Checking Up on Dr. Fattahi

When you enter the waiting room of Dr. Tirdad Fattahi on MacArthur Boulevard NW, you notice the multiple awards that honor this dentist. One of those awards came from his peers. Many of the others are based on the opinions of patients, who are interviewed about their experiences, Fattahi explains.

For all of his popularity, Fattahi did not have an easy journey to get to this point. He and his parents left Iran in 1979, a few months before the hostage crisis shuttered the doors of the American embassy there. Having started 10th grade in the United States not knowing English, he had to take special English classes for half of the day. It also didn’t help that his peers didn’t really accept him at the high school he attended.

“It was a bit tough at that time,” he said. The lack of friends did not stop him from making something of himself, however. “I really wanted to move forward,” he recalled.

Fattahi’s parents created a supportive home for him and his younger siblings here. Before the family left Iran, his father was a retired military man and his mother a high school teacher. When they moved to the U.S., they had to take a variety of jobs that weren’t in their previous fields.
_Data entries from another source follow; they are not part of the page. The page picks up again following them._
-- ==== Sys2Proof/Laws/State.lean ====
section
/-! SUPPORT. One lemma per field per update of State, and one per accessor per update that leaves it alone: true by
unfolding, and simp lemmas, so that no proof unfolds a record update. -/

namespace Sys2Proof.Machine

variable (s : State)

/-! setReg -/

@[simp] theorem State.setReg_V (r : Nib) (b : Byte) : (s.setReg r b).V = s.V.set r b := rfl
@[simp] theorem State.setReg_I (r : Nib) (b : Byte) : (s.setReg r b).I = s.I := rfl
@[simp] theorem State.setReg_pc (r : Nib) (b : Byte) : (s.setReg r b).pc = s.pc := rfl
@[simp] theorem State.setReg_sp (r : Nib) (b : Byte) : (s.setReg r b).sp = s.sp := rfl
@[simp] theorem State.setReg_stack (r : Nib) (b : Byte) : (s.setReg r b).stack = s.stack := rfl
@[simp] theorem State.setReg_DT (r : Nib) (b : Byte) : (s.setReg r b).DT = s.DT := rfl
@[simp] theorem State.setReg_ST (r : Nib) (b : Byte) : (s.setReg r b).ST = s.ST := rfl
@[simp] theorem State.setReg_FB (r : Nib) (b : Byte) : (s.setReg r b).FB = s.FB := rfl
@[simp] theorem State.setReg_mem (r : Nib) (b : Byte) : (s.setReg r b).mem = s.mem := rfl
@[simp] theorem State.setReg_keys (r : Nib) (b : Byte) : (s.setReg r b).keys = s.keys := rfl
@[simp] theorem State.setReg_phase (r : Nib) (b : Byte) : (s.setReg r b).phase = s.phase := rfl
@[simp] theorem State.setReg_res (r : Nib) (b : Byte) : (s.setReg r b).res = s.res := rfl
@[simp] theorem State.setReg_outcome (r : Nib) (b : Byte) : (s.setReg r b).outcome = s.outcome := rfl
@[simp] theorem State.setReg_cycled (r : Nib) (b : Byte) : (s.setReg r b).cycled = s.cycled := rfl
@[simp] theorem State.setReg_loaded (r : Nib) (b : Byte) : (s.setReg r b).loaded = s.loaded := rfl
@[simp] theorem State.setReg_draws (r : Nib) (b : Byte) : (s.setReg r b).draws = s.draws := rfl
@[simp] theorem State.setReg_schedule (r : Nib) (b : Byte) : (s.setReg r b).schedule = s.schedule := rfl
@[simp] theorem State.setReg_slot (r : Nib) (b : Byte) (j : Nib) : (s.setReg r b).slot j = s.slot j := rfl
@[simp] theorem State.setReg_key (r : Nib) (b : Byte) (j : Nib) : (s.setReg r b).key j = s.key j := rfl
@[simp] theorem State.setReg_readByte (r : Nib) (b : Byte) (a : Nat) : (s.setReg r b).readByte a = s.readByte a := rfl
@[simp] theorem State.setReg_pixel (r : Nib) (b : Byte) (x y : Nat) : (s.setReg r b).pixel x y = s.pixel x y := rfl
@[simp] theorem State.setReg_ea (r : Nib) (b : Byte) (i : Nat) : (s.setReg r b).ea i = s.ea i := rfl
@[simp] theorem State.setReg_firstKey (r : Nib) (b : Byte) : (s.setReg r b).firstKey = s.firstKey := rfl

/-! setI -/

@[simp] theorem State.setI_V (w : Word) : (s.setI w).V = s.V := rfl
@[simp] theorem State.setI_I (w : Word) : (s.setI w).I = w := rfl
@[simp] theorem State.setI_pc (w : Word) : (s.setI w).pc = s.pc := rfl
@[simp] theorem State.setI_sp (w : Word) : (s.setI w).sp = s.sp := rfl
@[simp] theorem State.setI_stack (w : Word) : (s.setI w).stack = s.stack := rfl
@[simp] theorem State.setI_DT (w : Word) : (s.setI w).DT = s.DT := rfl
@[simp] theorem State.setI_ST (w : Word) : (s.setI w).ST = s.ST := rfl
@[simp] theorem State.setI_FB (w : Word) : (s.setI w).FB = s.FB := rfl
@[simp] theorem State.setI_mem (w : Word) : (s.setI w).mem = s.mem := rfl
@[simp] theorem State.setI_keys (w : Word) : (s.setI w).keys = s.keys := rfl
@[simp] theorem State.setI_phase (w : Word) : (s.setI w).phase = s.phase := rfl
@[simp] theorem State.setI_res (w : Word) : (s.setI w).res = s.res := rfl
@[simp] theorem State.setI_outcome (w : Word) : (s.setI w).outcome = s.outcome := rfl
@[simp] theorem State.setI_cycled (w : Word) : (s.setI w).cycled = s.cycled := rfl
@[simp] theorem State.setI_loaded (w : Word) : (s.setI w).loaded = s.loaded := rfl
@[simp] theorem State.setI_draws (w : Word) : (s.setI w).draws = s.draws := rfl
@[simp] theorem State.setI_schedule (w : Word) : (s.setI w).schedule = s.schedule := rfl
@[simp] theorem State.setI_reg (w : Word) (q : Nib) : (s.setI w).reg q = s.reg q := rfl
@[simp] theorem State.setI_slot (w : Word) (j : Nib) : (s.setI w).slot j = s.slot j := rfl
@[simp] theorem State.setI_key (w : Word) (j : Nib) : (s.setI w).key j = s.key j := rfl
@[simp] theorem State.setI_readByte (w : Word) (a : Nat) : (s.setI w).readByte a = s.readByte a := rfl
@[simp] theorem State.setI_pixel (w : Word) (x y : Nat) : (s.setI w).pixel x y = s.pixel x y := rfl
@[simp] theorem State.setI_firstKey (w : Word) : (s.setI w).firstKey = s.firstKey := rfl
His father worked in a shipping company and as a taxi cab driver; his mother worked in hair salons. Both parents taught him a set of values that stays with him today, including patience, respect, honesty and forgiveness.

Fattahi graduated from high school one year early and attended Howard University, where he received scholarships for his undergraduate studies and for dental school. Because the scholarships, especially for dental school, did not cover all his financial needs, his parents provided the rest. Fattahi completed the combined academic program in six years, then found work as an assistant to a dentist. When that dentist retired, Fattahi decided to open his own practice.

After taking out a start-up loan from his bank, Fattahi found that it took around two or three years before patients were coming back on a regular basis. “All of that took time,” he said.

Fattahi encourages what he calls “home care,” which means brushing and flossing one’s teeth regularly. He also says to stay away from processed foods — especially sweet ones — as much as possible, as hard as that can be to do. “We have an affinity for sugar,” he said.

Regular checkups are essential, according to Fattahi, because an unhealthy mouth can lead to all kinds of problems, including gum disease, heart problems, bacteria, cavities, autoimmune disorders, diabetes, high blood pressure and problems for the unborn fetuses of pregnant women.

One of the signs in his office space says: “Each one of us has our own smile.” And that’s just what Fattahi has been helping his patients achieve painlessly for many decades.